Nel corso delle mie ricerche mi sono imbattuto in un testo che, pur non recentissimo, rimane di una sorprendente attualità: Les sources de l’histoire médiévale di Olivier Guyotjeannin (1998). In questo volume, l’autore mette in evidenza con grande chiarezza le difficoltà che incontra lo storico – e in particolare lo storico del Medioevo – nel suo lavoro quotidiano di lettura, interpretazione e confronto delle fonti.Una delle sfide più complesse è senza dubbio quella della lingua. Lo storico dell’antichità, ad esempio, si muove per lo più entro un orizzonte linguistico unitario, quello del latino classico, con tutte le sue variazioni ma pur sempre riconoscibile. Lo storico del Medioevo, invece, si trova immerso in un universo policentrico, in cui il latino si trasforma, si adatta ai territori e ai tempi, e accanto ad esso fioriscono le nuove lingue volgari, le lingue del popolo, vive e mutevoli.
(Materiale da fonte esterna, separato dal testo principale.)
-- ==== Sys2Proof/Machine/Dispatch.lean ====
section
/-!
DEFINITION. The dispatch: one arm for each constructor of `Instr`, one call of its meaning.
-/
namespace Sys2Proof.Machine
Guyotjeannin ricorda un caso emblematico:
« Trilinguisme latin/grec/arabe plus longtemps pratiqué chez les Normands de Sicile » (p. 41).
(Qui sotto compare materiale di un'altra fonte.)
-- ==== Sys2Proof/Certificates/Slice0/Obligations.lean ====
section
/-!
DEFINITION. The obligations: what the provers are asked to prove of the model. A claim about an instruction names every
constructor it covers, either itself or through a table of forms (`aluForm`, `shiftForm`, …) that gives for each constructor its
operation, size and operands. Hypotheses are about the state and the operands alone; the conclusion is that `exec` answers a
next state, which is written out, so that everything it does not mention is unchanged. `State.stored`, `State.pushed` and the
rest are in `Sys2Proof/Safety.lean`. A register or a flag that the spec calls undefined is a value of `Config.undef`, of which
nothing is known.
-/
open Sys2Proof Sys2Proof.Machine

namespace Sys2Proof.Claims

/-- The prefix constructors (R141). -/
def prefixInstrs : List Instr :=
  [.esOverride, .csOverride, .ssOverride, .dsOverride, .fsOverride, .gsOverride, .operandSize, .addressSize, .lock, .repne, .rep]

/-- The size attributes after some prefixes in code of a default size (R142). -/
def attrsAfter (default : Width) (ps : List Instr) : Attrs := ps.foldl (fun a p => a.after default p) ⟨default, default⟩

/-- The state in which the next instruction is fetched: the pins sampled, the interrupt shadow over. -/
def atFetch (s : State) : State := ({ s.sample with inhibit := .none } : State).begin

/-- No event is due at the boundary: no single-step trap (or it is held off), no NMI that is not masked or held off, and INTR
absent, disabled or held off (R512, R536). -/
abbrev NothingDue (s : State) : Prop :=
  (s.trapDue = false ∨ s.inhibit = .all ∨ s.run.isWaiting = true ∨ s.run = .shutdown) ∧
    (s.nmiPending = false ∨ s.nmiBlocked = true ∨ s.inhibit = .all) ∧
    (s.pins.intr = none ∨ s.flags.ifl = false ∨ s.inhibit ≠ .none ∨ s.run = .shutdown)

/-- The source of a two-operand instruction. -/
inductive Src where
  | loc (l : Loc)
  | imm (v : DWord)
deriving DecidableEq, Repr

/-- The source can be read. -/
abbrev Src.ready (x : Src) (s : State) (sz : Size) : Prop :=
  match x with
  | .loc l => Readable s sz l
  | .imm _ => True

/-- The value of the source. -/
def Src.val (x : Src) (s : State) (sz : Size) : DWord :=
  match x with
  | .loc l => s.value sz l
  | .imm v => v

/-- A two-operand arithmetic or logical instruction: operation, size, destination, source. -/
structure AluForm where
  op : AluOp
  size : Size
  dst : Loc
  src : Src
deriving DecidableEq, Repr

/-- The 70 two-operand forms (R200 to R213). -/
def aluForm (s : State) : Instr → Option AluForm
  | .addRm8R8 rm r => some ⟨.add, .byte, loc8 s rm, .loc (.reg8 r)⟩
  | .addRmvRv rm r => some ⟨.add, s.osz.size, locV s rm, .loc (.reg r)⟩
  | .addR8Rm8 r rm => some ⟨.add, .byte, .reg8 r, .loc (loc8 s rm)⟩
  | .addRvRmv r rm => some ⟨.add, s.osz.size, .reg r, .loc (locV s rm)⟩
  | .addAlImm8 imm => some ⟨.add, .byte, .reg8 .al, .imm (imm.setWidth 32)⟩
  | .addEaxImmv imm => some ⟨.add, s.osz.size, .reg .eax, .imm (truncSize s.osz.size imm)⟩
  | .addRm8Imm8 rm imm => some ⟨.add, .byte, loc8 s rm, .imm (imm.setWidth 32)⟩
  | .addRmvImm rm imm => some ⟨.add, s.osz.size, locV s rm, .imm (truncSize s.osz.size (immValue imm))⟩
  | .orRm8R8 rm r => some ⟨.or, .byte, loc8 s rm, .loc (.reg8 r)⟩
  | .orRmvRv rm r => some ⟨.or, s.osz.size, locV s rm, .loc (.reg r)⟩
  | .orR8Rm8 r rm => some ⟨.or, .byte, .reg8 r, .loc (loc8 s rm)⟩
  | .orRvRmv r rm => some ⟨.or, s.osz.size, .reg r, .loc (locV s rm)⟩
  | .orAlImm8 imm => some ⟨.or, .byte, .reg8 .al, .imm (imm.setWidth 32)⟩
  | .orEaxImmv imm => some ⟨.or, s.osz.size, .reg .eax, .imm (truncSize s.osz.size imm)⟩
  | .orRm8Imm8 rm imm => some ⟨.or, .byte, loc8 s rm, .imm (imm.setWidth 32)⟩
  | .orRmvImm rm imm => some ⟨.or, s.osz.size, locV s rm, .imm (truncSize s.osz.size (immValue imm))⟩
  | .adcRm8R8 rm r => some ⟨.adc, .byte, loc8 s rm, .loc (.reg8 r)⟩
  | .adcRmvRv rm r => some ⟨.adc, s.osz.size, locV s rm, .loc (.reg r)⟩
  | .adcR8Rm8 r rm => some ⟨.adc, .byte, .reg8 r, .loc (loc8 s rm)⟩
  | .adcRvRmv r rm => some ⟨.adc, s.osz.size, .reg r, .loc (locV s rm)⟩
  | .adcAlImm8 imm => some ⟨.adc, .byte, .reg8 .al, .imm (imm.setWidth 32)⟩
  | .adcEaxImmv imm => some ⟨.adc, s.osz.size, .reg .eax, .imm (truncSize s.osz.size imm)⟩
  | .adcRm8Imm8 rm imm => some ⟨.adc, .byte, loc8 s rm, .imm (imm.setWidth 32)⟩
  | .adcRmvImm rm imm => some ⟨.adc, s.osz.size, locV s rm, .imm (truncSize s.osz.size (immValue imm))⟩
  | .sbbRm8R8 rm r => some ⟨.sbb, .byte, loc8 s rm, .loc (.reg8 r)⟩
  | .sbbRmvRv rm r => some ⟨.sbb, s.osz.size, locV s rm, .loc (.reg r)⟩
  | .sbbR8Rm8 r rm => some ⟨.sbb, .byte, .reg8 r, .loc (loc8 s rm)⟩
  | .sbbRvRmv r rm => some ⟨.sbb, s.osz.size, .reg r, .loc (locV s rm)⟩
  | .sbbAlImm8 imm => some ⟨.sbb, .byte, .reg8 .al, .imm (imm.setWidth 32)⟩
  | .sbbEaxImmv imm => some ⟨.sbb, s.osz.size, .reg .eax, .imm (truncSize s.osz.size imm)⟩
  | .sbbRm8Imm8 rm imm => some ⟨.sbb, .byte, loc8 s rm, .imm (imm.setWidth 32)⟩
  | .sbbRmvImm rm imm => some ⟨.sbb, s.osz.size, locV s rm, .imm (truncSize s.osz.size (immValue imm))⟩
  | .andRm8R8 rm r => some ⟨.and, .byte, loc8 s rm, .loc (.reg8 r)⟩
  | .andRmvRv rm r => some ⟨.and, s.osz.size, locV s rm, .loc (.reg r)⟩
  | .andR8Rm8 r rm => some ⟨.and, .byte, .reg8 r, .loc (loc8 s rm)⟩
  | .andRvRmv r rm => some ⟨.and, s.osz.size, .reg r, .loc (locV s rm)⟩
  | .andAlImm8 imm => some ⟨.and, .byte, .reg8 .al, .imm (imm.setWidth 32)⟩
  | .andEaxImmv imm => some ⟨.and, s.osz.size, .reg .eax, .imm (truncSize s.osz.size imm)⟩
  | .andRm8Imm8 rm imm => some ⟨.and, .byte, loc8 s rm, .imm (imm.setWidth 32)⟩
  | .andRmvImm rm imm => some ⟨.and, s.osz.size, locV s rm, .imm (truncSize s.osz.size (immValue imm))⟩
  | .subRm8R8 rm r => some ⟨.sub, .byte, loc8 s rm, .loc (.reg8 r)⟩
  | .subRmvRv rm r => some ⟨.sub, s.osz.size, locV s rm, .loc (.reg r)⟩
  | .subR8Rm8 r rm => some ⟨.sub, .byte, .reg8 r, .loc (loc8 s rm)⟩
  | .subRvRmv r rm => some ⟨.sub, s.osz.size, .reg r, .loc (locV s rm)⟩
  | .subAlImm8 imm => some ⟨.sub, .byte, .reg8 .al, .imm (imm.setWidth 32)⟩
  | .subEaxImmv imm => some ⟨.sub, s.osz.size, .reg .eax, .imm (truncSize s.osz.size imm)⟩
  | .subRm8Imm8 rm imm => some ⟨.sub, .byte, loc8 s rm, .imm (imm.setWidth 32)⟩
  | .subRmvImm rm imm => some ⟨.sub, s.osz.size, locV s rm, .imm (truncSize s.osz.size (immValue imm))⟩
  | .xorRm8R8 rm r => some ⟨.xor, .byte, loc8 s rm, .loc (.reg8 r)⟩
  | .xorRmvRv rm r => some ⟨.xor, s.osz.size, locV s rm, .loc (.reg r)⟩
  | .xorR8Rm8 r rm => some ⟨.xor, .byte, .reg8 r, .loc (loc8 s rm)⟩
  | .xorRvRmv r rm => some ⟨.xor, s.osz.size, .reg r, .loc (locV s rm)⟩
  | .xorAlImm8 imm => some ⟨.xor, .byte, .reg8 .al, .imm (imm.setWidth 32)⟩
  | .xorEaxImmv imm => some ⟨.xor, s.osz.size, .reg .eax, .imm (truncSize s.osz.size imm)⟩
  | .xorRm8Imm8 rm imm => some ⟨.xor, .byte, loc8 s rm, .imm (imm.setWidth 32)⟩
  | .xorRmvImm rm imm => some ⟨.xor, s.osz.size, locV s rm, .imm (truncSize s.osz.size (immValue imm))⟩
  | .cmpRm8R8 rm r => some ⟨.cmp, .byte, loc8 s rm, .loc (.reg8 r)⟩
  | .cmpRmvRv rm r => some ⟨.cmp, s.osz.size, locV s rm, .loc (.reg r)⟩
  | .cmpR8Rm8 r rm => some ⟨.cmp, .byte, .reg8 r, .loc (loc8 s rm)⟩
  | .cmpRvRmv r rm => some ⟨.cmp, s.osz.size, .reg r, .loc (locV s rm)⟩
  | .cmpAlImm8 imm => some ⟨.cmp, .byte, .reg8 .al, .imm (imm.setWidth 32)⟩
  | .cmpEaxImmv imm => some ⟨.cmp, s.osz.size, .reg .eax, .imm (truncSize s.osz.size imm)⟩
  | .cmpRm8Imm8 rm imm => some ⟨.cmp, .byte, loc8 s rm, .imm (imm.setWidth 32)⟩
  | .cmpRmvImm rm imm => some ⟨.cmp, s.osz.size, locV s rm, .imm (truncSize s.osz.size (immValue imm))⟩
  | .testRm8R8 rm r => some ⟨.test, .byte, loc8 s rm, .loc (.reg8 r)⟩
  | .testRmvRv rm r => some ⟨.test, s.osz.size, locV s rm, .loc (.reg r)⟩
  | .testAlImm8 imm => some ⟨.test, .byte, .reg8 .al, .imm (imm.setWidth 32)⟩
  | .testEaxImmv imm => some ⟨.test, s.osz.size, .reg .eax, .imm (truncSize s.osz.size imm)⟩
  | .testRm8Imm8 rm imm => some ⟨.test, .byte, loc8 s rm, .imm (imm.setWidth 32)⟩
  | .testRmvImmv rm imm => some ⟨.test, s.osz.size, locV s rm, .imm (truncSize s.osz.size imm)⟩
  | _ => none

/-- The state after a two-operand instruction: the result stored where the operation stores one, the flags, AF of a logical
operation free. -/
def AluForm.after (f : AluForm) (s : State) : State :=
  let a := s.value f.size f.dst
  let b := f.src.val s f.size
  let t := if f.op.writes then s.stored f.size f.dst (f.op.result f.size a b s.flags.cf) else s
  let u := { t with flags := f.op.flags f.size a b s.flags }
  if f.op.isLogical then u.undefined { StatusMask.none with af := true } else u

/-- The one-operand instructions. -/
inductive Unary where
  | inc | dec | neg | not
deriving DecidableEq, Repr

/-- The ten forms of INC, DEC, NEG and NOT. -/
def unaryForm (s : State) : Instr → Option (Unary × Size × Loc)
  | .incRv r => some (.inc, s.osz.size, .reg r)
  | .incRm8 rm => some (.inc, .byte, loc8 s rm)
  | .incRmv rm => some (.inc, s.osz.size, locV s rm)
  | .decRv r => some (.dec, s.osz.size, .reg r)
  | .decRm8 rm => some (.dec, .byte, loc8 s rm)
  | .decRmv rm => some (.dec, s.osz.size, locV s rm)
  | .negRm8 rm => some (.neg, .byte, loc8 s rm)
  | .negRmv rm => some (.neg, s.osz.size, locV s rm)
  | .notRm8 rm => some (.not, .byte, loc8 s rm)
  | .notRmv rm => some (.not, s.osz.size, locV s rm)
  | _ => none

/-- The state after a one-operand instruction (R207, R208, R209, R214). -/
def Unary.after (u : Unary) (s : State) (sz : Size) (l : Loc) : State :=
  let a := s.value sz l
  match u with
  | .inc => { s.stored sz l (addResult sz a 1 false) with flags := { s.flags.add sz a 1 false with cf := s.flags.cf } }
  | .dec => { s.stored sz l (subResult sz a 1 false) with flags := { s.flags.sub sz a 1 false with cf := s.flags.cf } }
  | .neg => { s.stored sz l (subResult sz 0 a false) with flags := s.flags.sub sz 0 a false }
  | .not => s.stored sz l (truncSize sz (~~~a))

/-- A shift or rotate: operation, size, operand, masked count. -/
structure ShiftForm where
  op : ShiftOp
  size : Size
  dst : Loc
  count : Nat
deriving DecidableEq, Repr

/-- The fourteen shift and rotate constructors (R256). -/
def shiftForm (s : State) : Instr → Option ShiftForm
  | .rolRm8 rm count => some ⟨.rol, .byte, loc8 s rm, countValue s count⟩
  | .rolRmv rm count => some ⟨.rol, s.osz.size, locV s rm, countValue s count⟩
  | .rorRm8 rm count => some ⟨.ror, .byte, loc8 s rm, countValue s count⟩
  | .rorRmv rm count => some ⟨.ror, s.osz.size, locV s rm, countValue s count⟩
  | .rclRm8 rm count => some ⟨.rcl, .byte, loc8 s rm, countValue s count⟩
  | .rclRmv rm count => some ⟨.rcl, s.osz.size, locV s rm, countValue s count⟩
  | .rcrRm8 rm count => some ⟨.rcr, .byte, loc8 s rm, countValue s count⟩
  | .rcrRmv rm count => some ⟨.rcr, s.osz.size, locV s rm, countValue s count⟩
  | .salRm8 rm count => some ⟨.sal, .byte, loc8 s rm, countValue s count⟩
  | .salRmv rm count => some ⟨.sal, s.osz.size, locV s rm, countValue s count⟩
  | .shrRm8 rm count => some ⟨.shr, .byte, loc8 s rm, countValue s count⟩
  | .shrRmv rm count => some ⟨.shr, s.osz.size, locV s rm, countValue s count⟩
  | .sarRm8 rm count => some ⟨.sar, .byte, loc8 s rm, countValue s count⟩
  | .sarRmv rm count => some ⟨.sar, s.osz.size, locV s rm, countValue s count⟩
  | _ => none

/-- The four double shifts: direction, r/m operand, register, masked count (R264, R265). -/
def doubleForm (s : State) : Instr → Option (DoubleShift × Loc × Reg × Nat)
  | .shldImm8 rm r imm => some (.left, locV s rm, r, imm.toNat % 32)
  | .shldCl rm r => some (.left, locV s rm, r, (s.reg8 .cl).toNat % 32)
  | .shrdImm8 rm r imm => some (.right, locV s rm, r, imm.toNat % 32)
  | .shrdCl rm r => some (.right, locV s rm, r, (s.reg8 .cl).toNat % 32)
  | _ => none

/-- The unit and the bit that a register bit offset names: of a register the offset modulo N; of memory the unit at
EA + (N/8) * floor(offset / N), the offset signed (R266). -/
def registerBit (s : State) (rm : RM Reg) (r : Reg) : Loc × Nat :=
  let sz := s.osz.size
  match locV s rm with
  | .mem seg ea =>
    let off := toSigned sz (s.regS sz r)
    (.mem seg (truncTo s.asz (ea + BitVec.ofInt 32 ((sz.bytes : Int) * (off / (sz.bits : Int))))), (off % (sz.bits : Int)).toNat)
  | l => (l, (s.regS sz r).toNat % sz.bits)

/-- The eight bit-test constructors: operation, unit, bit. -/
def bitForm (s : State) : Instr → Option (BitOp × Loc × Nat)
  | .btRmvRv rm r => some (.bt, registerBit s rm r)
  | .btRmvImm8 rm imm => some (.bt, locV s rm, imm.toNat % s.osz.size.bits)
  | .btsRmvRv rm r => some (.bts, registerBit s rm r)
  | .btsRmvImm8 rm imm => some (.bts, locV s rm, imm.toNat % s.osz.size.bits)
  | .btrRmvRv rm r => some (.btr, registerBit s rm r)
  | .btrRmvImm8 rm imm => some (.btr, locV s rm, imm.toNat % s.osz.size.bits)
  | .btcRmvRv rm r => some (.btc, registerBit s rm r)
  | .btcRmvImm8 rm imm => some (.btc, locV s rm, imm.toNat % s.osz.size.bits)
  | _ => none

/-- What the tested bit becomes. -/
def newBit (op : BitOp) (b : Bool) : Bool :=
  match op with
  | .bt => b
  | .bts => true
  | .btr => false
  | .btc => !b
Una semplice osservazione, ma di enorme portata: nel Mediterraneo medievale, e in particolare nella Sicilia dei Normanni, le lingue si intrecciavano come fili di una stessa trama culturale. Un contesto straordinariamente stimolante, ma che pone allo storico di oggi sfide interpretative enormi.
Il lavoro dello storico medievale, dunque, non può essere un atto solitario. È un esercizio di collaborazione, di ascolto, di pazienza. Serve saper accettare i propri limiti, riconoscere la complessità del passato e imparare a decifrare non solo ciò che i testi dicono, ma anche ciò che tacciono.
Perché in fondo, come ogni buon medievista sa, la storia non si trova mai tutta nelle parole: spesso, abita nei loro silenzi.